Furstenberg systems of certain sequences of superpolynomial growth
Andreu Ferré Moragues, Andreas Koutsogiannis
TL;DR
This work addresses the ergodic-modeling of sequences built from intermediate-growth iterates, notably $G(x)=x^{\log^c x}$ with $0<c<1/2$, by analyzing their Furstenberg systems. The authors develop strong exponential-sum estimates and multidimensional equidistribution results, enabling a complete Bernoulli classification for the Furstenberg systems of $a(n)=e(G(n))$ and $b(n)=e(\alpha\lfloor G(n)\rfloor)$ and deriving zero-entropy topological corollaries along with an $L^2$ von Neumann-type convergence for commuting transformations.
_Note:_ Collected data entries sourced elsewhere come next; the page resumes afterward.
-- ==== Sys2Proof/Tests/Slice0.lean ====
section
/-! SUPPORT. The model's own tests.  Expected results come from 95_test_vectors.md (the number of the vector stands before
a test) or from the rule named there, never from the model.  The last part shows, for every obligation with hypotheses,
a concrete state and operands that meet them. -/

namespace Sys2Proof.Machine.Tests

open Sys2Proof.Machine.State

/-! ### Well-formedness: each check refuses an ill-formed term -/

theorem test_wf_legal_refuses_op11 : (Instr.op11 0).legal = false := by decide
theorem test_wf_legal_accepts_ignored_bits : (Instr.not 1 0 0x3F).WellFormed := by decide
theorem test_wf_canonical_refuses_not : (Instr.not 1 0 0x3F).canonical = false := by decide
theorem test_wf_canonical_refuses_add : (Instr.add 0 1 0b01 2).canonical = false := by decide
theorem test_wf_canonical_refuses_jsrr_high : (Instr.jsrr 0b10 3 0).canonical = false := by decide
theorem test_wf_canonical_refuses_jmp_low : (Instr.jmp 0 3 1).canonical = false := by decide
theorem test_wf_canonical_refuses_rti : (Instr.rti 0xABC).canonical = false := by decide
theorem test_wf_canonical_refuses_trap_high : (Instr.trap 0xF00).canonical = false := by decide
theorem test_wf_canonical_accepts_trap : (Instr.trap 0x0FF).canonical = true := by decide
theorem test_wf_canonical_accepts_add : (Instr.add 0 1 0 2).canonical = true := by decide

/-! ### Decoding: words written out bit by bit from the bit strings of R82 and the opcodes of R86 -/

theorem test_decode_br : decodeWord 0b0000_101_000000011 = .br 0b101 3 := by decide
theorem test_decode_add : decodeWord 0b0001_011_001_0_11_010 = .add 3 1 0b11 2 := by decide
theorem test_decode_addImm : decodeWord 0b0001_100_101_1_10000 = .addImm 4 5 0b10000 := by decide
theorem test_decode_ld : decodeWord 0b0010_010_100000001 = .ld 2 0b100000001 := by decide
theorem test_decode_st : decodeWord 0b0011_011_111111111 = .st 3 0b111111111 := by decide
theorem test_decode_jsr : decodeWord 0b0100_1_10000000001 = .jsr 0b10000000001 := by decide
theorem test_decode_jsrr : decodeWord 0b0100_0_11_011_111110 = .jsrr 0b11 3 0b111110 := by decide
theorem test_decode_and : decodeWord 0b0101_010_011_0_10_100 = .and 2 3 0b10 4 := by decide
theorem test_decode_andImm : decodeWord 0b0101_010_011_1_01111 = .andImm 2 3 0b01111 := by decide
theorem test_decode_ldr : decodeWord 0b0110_011_010_100000 = .ldr 3 2 0b100000 := by decide
theorem test_decode_str : decodeWord 0b0111_101_010_000010 = .str 5 2 0b000010 := by decide
theorem test_decode_rti : decodeWord 0b1000_101010111100 = .rti 0xABC := by decide
theorem test_decode_not : decodeWord 0b1001_001_000_111111 = .not 1 0 0b111111 := by decide
theorem test_decode_ldi : decodeWord 0b1010_100_000000100 = .ldi 4 4 := by decide
theorem test_decode_op11 : decodeWord 0b1011_000000000001 = .op11 1 := by decide
theorem test_decode_jmp : decodeWord 0b1100_0_00_110_000000 = .jmp 0 6 0 := by decide
theorem test_decode_jmppc : decodeWord 0b1100_1_00000010000 = .jmppc 16 := by decide
theorem test_decode_res : decodeWord 0b1101_111111111111 = .res 0xFFF := by decide
theorem test_decode_lea : decodeWord 0b1110_010_000000101 = .lea 2 5 := by decide
theorem test_decode_trap : decodeWord 0b1111_000000100101 = .trap 0x025 := by decide
theorem test_decode_empty : decode [] = .error .noWord := by rfl
theorem test_decodeTableWord : decodeTableWord 16 0x923F = some (.not 1 0 0x3F) := by decide
/-- R94, R96 and example S4: `increment(R1)` and the masking of oversized arguments. -/
theorem test_encoder : Enc.increment 1 = 0x1261 ∧ Enc.decrement 1 = 0x127F ∧ Enc.addImm 9 1 33 = 0x1261 ∧
    Enc.ldr 3 2 0x3F = 0x66BF := by decide

/-! ### One STEP on a small state -/

/-- A Running block with the word `w` at `place`, the registers and cells of the lists, and `cond`. -/
def running (place w : Word) (regs : List (RegNum × Word)) (cond : Cond) (cells : List (Word × Word)) : State :=
  let s := regs.foldl (fun s c => s.writeReg c.1 c.2) State.reset
  let s := cells.foldl (fun s c => s.memWrite c.1 c.2) (s.memWrite place w)
  { s with pc := place, cond := cond, run := true }

/-- The step of `s` answers a next state of which `f` holds. -/
def after (s : State) (f : State → Bool) : Bool :=
  match step s with
  | .next t => f t
  | .fault _ => false
  | .refused _ => false

/-- A2 -/
theorem test_add_wraps_same_register : after (running 0x3000 0x1000 [(0, 0x8000)] 0 [])
    (fun t => t.readReg 0 == 0 && t.cond == 0b010 && t.pc == 0x3001) = true := by decide
/-- A4 -/
theorem test_add_ignored_bits : after (running 0x3000 0x165A [(1, 0x7FFF), (2, 1)] 0 [])
    (fun t => t.readReg 3 == 0x8000 && t.cond == 0b100) = true := by decide
/-- A6 -/
theorem test_addImm_decrement : after (running 0x3000 0x127F [] 0 [])
    (fun t => t.readReg 1 == 0xFFFF && t.cond == 0b100) = true := by decide
/-- A8 -/
theorem test_addImm_most_negative : after (running 0x3000 0x1970 [(5, 0x0010)] 0 [])
    (fun t => t.readReg 4 == 0 && t.cond == 0b010) = true := by decide
/-- N2 -/
theorem test_and_register : after (running 0x3000 0x54C4 [(3, 0xF0F0), (4, 0xFF00)] 0 [])
    (fun t => t.readReg 2 == 0xF000 && t.cond == 0b100) = true := by decide
/-- N4 -/
theorem test_andImm_extends_sign : after (running 0x3000 0x54F0 [(3, 0x12FF)] 0 [])
    (fun t => t.readReg 2 == 0x12F0 && t.cond == 0b001) = true := by decide
/-- N5 -/
theorem test_andImm_positive : after (running 0x3000 0x54EF [(3, 0xABCD)] 0 [])
    (fun t => t.readReg 2 == 0x000D && t.cond == 0b001) = true := by decide
/-- T3 -/
theorem test_not_zero : after (running 0x3000 0x9200 [(0, 0xFFFF)] 0 [])
    (fun t => t.readReg 1 == 0 && t.cond == 0b010) = true := by decide
/-- T5 -/
theorem test_not_same_register : after (running 0x3000 0x96FF [(3, 0x8000)] 0 [])
    (fun t => t.readReg 3 == 0x7FFF && t.cond == 0b001) = true := by decide
/-- B4 -/
theorem test_br_before_first_flag : after (running 0x3000 0x0FFF [] 0b000 []) (fun t => t.pc == 0x3001) = true := by
  decide
/-- B11 -/
theorem test_br_wraps_down : after (running 0x0000 0x0FFE [] 0b001 [])
    (fun t => t.pc == 0xFFFF && t.cond == 0b001) = true := by decide
/-- J3 -/
theorem test_jsr_most_negative : after (running 0x3000 0x4C00 [] 0b010 [])
    (fun t => t.readReg 7 == 0x3001 && t.pc == 0x2C01 && t.cond == 0b010) = true := by decide
/-- J11 -/
theorem test_jsr_link_wraps : after (running 0xFFFF 0x4800 [(7, 5)] 0 [])
    (fun t => t.readReg 7 == 0 && t.pc == 0) = true := by decide
/-- J6 -/
theorem test_jsrr_through_link : after (running 0x3000 0x41C0 [(7, 0x5000)] 0 [])
    (fun t => t.readReg 7 == 0x3001 && t.pc == 0x3001) = true := by decide
/-- J7 -/
theorem test_jsrr_ignored_bits : after (running 0x3000 0x46FF [(3, 0x4000)] 0 [])
    (fun t => t.readReg 7 == 0x3001 && t.pc == 0x4000) = true := by decide
/-- J12 -/
theorem test_jmp_links_without_flags : after (running 0x3000 0xC0C0 [(3, 0x4000)] 0b010 [])
    (fun t => t.readReg 7 == 0x3001 && t.pc == 0x4000 && t.cond == 0b010) = true := by decide
/-- J10 -/
theorem test_jmppc : after (running 0x3000 0xC810 [] 0 [])
    (fun t => t.readReg 7 == 0x3001 && t.pc == 0x3011) = true := by decide
/-- L2 -/
theorem test_ld_own_word : after (running 0x3000 0x25FF [] 0 [])
    (fun t => t.readReg 2 == 0x25FF && t.cond == 0b001) = true := by decide
/-- L5 -/
theorem test_ld_wraps : after (running 0xFFFF 0x2001 [] 0 [(0x0001, 0x7777)])
    (fun t => t.readReg 0 == 0x7777 && t.pc == 0) = true := by decide
/-- I3 -/
theorem test_ldi_last_cell : after (running 0x3000 0xA801 [] 0 [(0x3002, 0xFFFF), (0xFFFF, 0x8000)])
    (fun t => t.readReg 4 == 0x8000 && t.cond == 0b100) = true := by decide
/-- R2 of 2.5 -/
theorem test_ldr_wraps_below : after (running 0x3000 0x66A0 [(2, 0x0010)] 0 [(0xFFF0, 1)])
    (fun t => t.readReg 3 == 1 && t.readReg 2 == 0x0010 && t.cond == 0b001) = true := by decide
/-- R4 of 2.5 -/
theorem test_ldr_base_is_destination : after (running 0x3000 0x6481 [(2, 0x4000)] 0b001 [(0x4001, 0), (0x4000, 9)])
    (fun t => t.readReg 2 == 0 && t.cond == 0b010) = true := by decide
/-- E3 -/
theorem test_lea_sets_zero : after (running 0x00FF 0xE100 [(0, 7)] 0b001 [])
    (fun t => t.readReg 0 == 0 && t.cond == 0b010 && t.pc == 0x0100) = true := by decide
/-- E5 -/
theorem test_lea_sets_negative : after (running 0x7F80 0xE07F [] 0 [])
    (fun t => t.readReg 0 == 0x8000 && t.cond == 0b100) = true := by decide
/-- W2 -/
theorem test_st_own_word : after (running 0x3000 0x37FF [(3, 0xABCD)] 0b010 [])
    (fun t => t.memRead 0x3000 == 0xABCD && t.cond == 0b010 && t.pc == 0x3001) = true := by decide
/-- W4 -/
theorem test_st_wraps : after (running 0xFF80 0x32FF [(1, 0x5555)] 0 [])
    (fun t => t.memRead 0x0080 == 0x5555 && t.pc == 0xFF81) = true := by decide
/-- X2 -/
theorem test_str_source_is_base : after (running 0x3000 0x7240 [(1, 0x4000)] 0 [])
    (fun t => t.memRead 0x4000 == 0x4000 && t.readReg 1 == 0x4000) = true := by decide
/-- X4 -/
theorem test_str_wraps_above : after (running 0x3000 0x719F [(0, 9), (6, 0xFFFF)] 0 [])
    (fun t => t.memRead 0x001E == 9) = true := by decide
/-- Y1 -/
theorem test_trap_neither_halts_nor_links : after (running 0x3000 0xF025 [(7, 0x1234)] 0b001 [])
    (fun t => t.pc == 0x3001 && t.readReg 7 == 0x1234 && t.cond == 0b001 && t.run) = true := by decide
/-- Y3 -/
theorem test_rti_noop : after (running 0x3000 0x8ABC [] 0b100 [])
    (fun t => t == { running 0x3000 0x8ABC [] 0b100 [] with pc := 0x3001 }) = true := by decide
/-- Y4 -/
theorem test_res_noop : after (running 0x3000 0xDFFF [] 0b010 [])
    (fun t => t == { running 0x3000 0xDFFF [] 0b010 [] with pc := 0x3001 }) = true := by decide
/-- Y6 -/
theorem test_op11_fault : after (running 0x3000 0xBFFF [(1, 5)] 0b001 [])
    (fun t => t.fault == some ⟨.unrecognizedOpcode, 0x3000, 0xBFFF⟩ && t.pc == 0x3000 && t.readReg 1 == 5 &&
      t.cond == 0b001 && t.run) = true := by decide
/-- Y8 -/
theorem test_step_halted : step State.reset = .refused .halted := by rfl
/-- The host's question: the first word after reset runs. -/
theorem test_withFetchWord : after (State.reset.withFetchWord 16 0x1261) (fun t => t.readReg 1 == 1) = true := by decide

/-! ### Host transactions (95_test_vectors.md 2.8) -/

/-- H2, H3 -/
theorem test_start_twice : (transactAll .default [.reset, .start, .start] State.reset) =
    { State.reset with pc := 0x3000, run := true } := by decide
/-- H5 -/
theorem test_loader : (transact .default (.loaderRead 0x3000)
    (transact .default (.loaderWrite 0x3000 0x1261) State.reset).2).1 = .word 0x1261 := by decide
/-- H6 -/
theorem test_regReadAddr_8 : (transact .default (.regReadAddr 8) State.reset).2.fault =
    some ⟨.invalidRegisterAddress, 0, 8⟩ := by decide
/-- H7 -/
theorem test_regWrite_cond : (transact .default (.regWrite .cond 1) State.reset).2 =
    { State.reset with fault := some ⟨.directCondWrite, 0, 0⟩ } := by decide
/-- H8, H9 -/
theorem test_regWriteCC : (transact .default (.regWriteCC (.byAddress 3) 0x8000) State.reset).2.cond = 0b100 ∧
    (transact .default (.regWrite (.gpr 3) 0x8000) State.reset).2.cond = 0b000 := by decide

/-! ### Witnesses: the hypotheses of the obligations can be met -/

theorem witness_IgnoredBitsChangeNothing : (decodeWord 0x9200).WellFormed ∧
    ((0x9200 : Word) ^^^ 0x923F) &&& ~~~(decodeWord 0x9200).ignoredMask = 0 := by decide
theorem witness_SignExtensionUnit : (1 ≤ 1 ∧ 1 ≤ 16) ∧ (1 ≤ 16 ∧ 16 ≤ 16) ∧ (sext (1#1)).toNat = 0xFFFF := by decide
theorem witness_CanonicalMemoriesAreEqualData : Memory.wf [(0, 1), (65535, 2)] ∧ 65535 < 65536 := by decide
/-- A word that meets the hypotheses of the decoding clause of each instruction's statement. -/
theorem witness_selected_words :
    ((0x101F : Word).extractLsb' 12 4 = 1#4 ∧ (0x101F : Word).getLsbD 5 = false) ∧
    ((0x1020 : Word).extractLsb' 12 4 = 1#4 ∧ (0x1020 : Word).getLsbD 5 = true) ∧
    ((0x501F : Word).extractLsb' 12 4 = 5#4 ∧ (0x501F : Word).getLsbD 5 = false) ∧
    ((0x5FFF : Word).extractLsb' 12 4 = 5#4 ∧ (0x5FFF : Word).getLsbD 5 = true) ∧
    (0x9000 : Word).extractLsb' 12 4 = 9#4 ∧ (0x0FFF : Word).extractLsb' 12 4 = 0#4 ∧
    ((0x4800 : Word).extractLsb' 12 4 = 4#4 ∧ (0x4800 : Word).getLsbD 11 = true) ∧
    ((0x47FF : Word).extractLsb' 12 4 = 4#4 ∧ (0x47FF : Word).getLsbD 11 = false) ∧
    ((0xC7FF : Word).extractLsb' 12 4 = 12#4 ∧ (0xC7FF : Word).getLsbD 11 = false) ∧
    ((0xC800 : Word).extractLsb' 12 4 = 12#4 ∧ (0xC800 : Word).getLsbD 11 = true) ∧
    (0x2FFF : Word).extractLsb' 12 4 = 2#4 ∧ (0xAFFF : Word).extractLsb' 12 4 = 10#4 ∧
    (0x6FFF : Word).extractLsb' 12 4 = 6#4 ∧ (0xE000 : Word).extractLsb' 12 4 = 14#4 ∧
    (0x3FFF : Word).extractLsb' 12 4 = 3#4 ∧ (0x7FFF : Word).extractLsb' 12 4 = 7#4 ∧
    (0xF025 : Word).extractLsb' 12 4 = 15#4 ∧ (0x8FFF : Word).extractLsb' 12 4 = 8#4 ∧
    (0xDFFF : Word).extractLsb' 12 4 = 13#4 ∧ (0xBFFF : Word).extractLsb' 12 4 = 11#4 := by decide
The approach circumvents traditional van der Corput methods due to the intermediate growth rate and hinges on a delicate derivative analysis of linear combinations of $G$, yielding robust equidistribution on $\mathbb{T}^r$ and $X^r$. Collectively, the results illuminate the probabilistic structure of intermediate-growth sequences, broaden the applicability of Furstenberg-system modeling, and connect ergodic properties to questions in number theory and topological dynamics.
Abstract
We give examples of sequences defined by smooth functions of intermediate growth, and we study the Furstenberg systems that model their statistical behavior. In particular, we show that the systems are Bernoulli. We do so by studying exponential sums that reflect the strong equidistribution properties of said sequences. As a by-product of our approach, we also get some convergence results.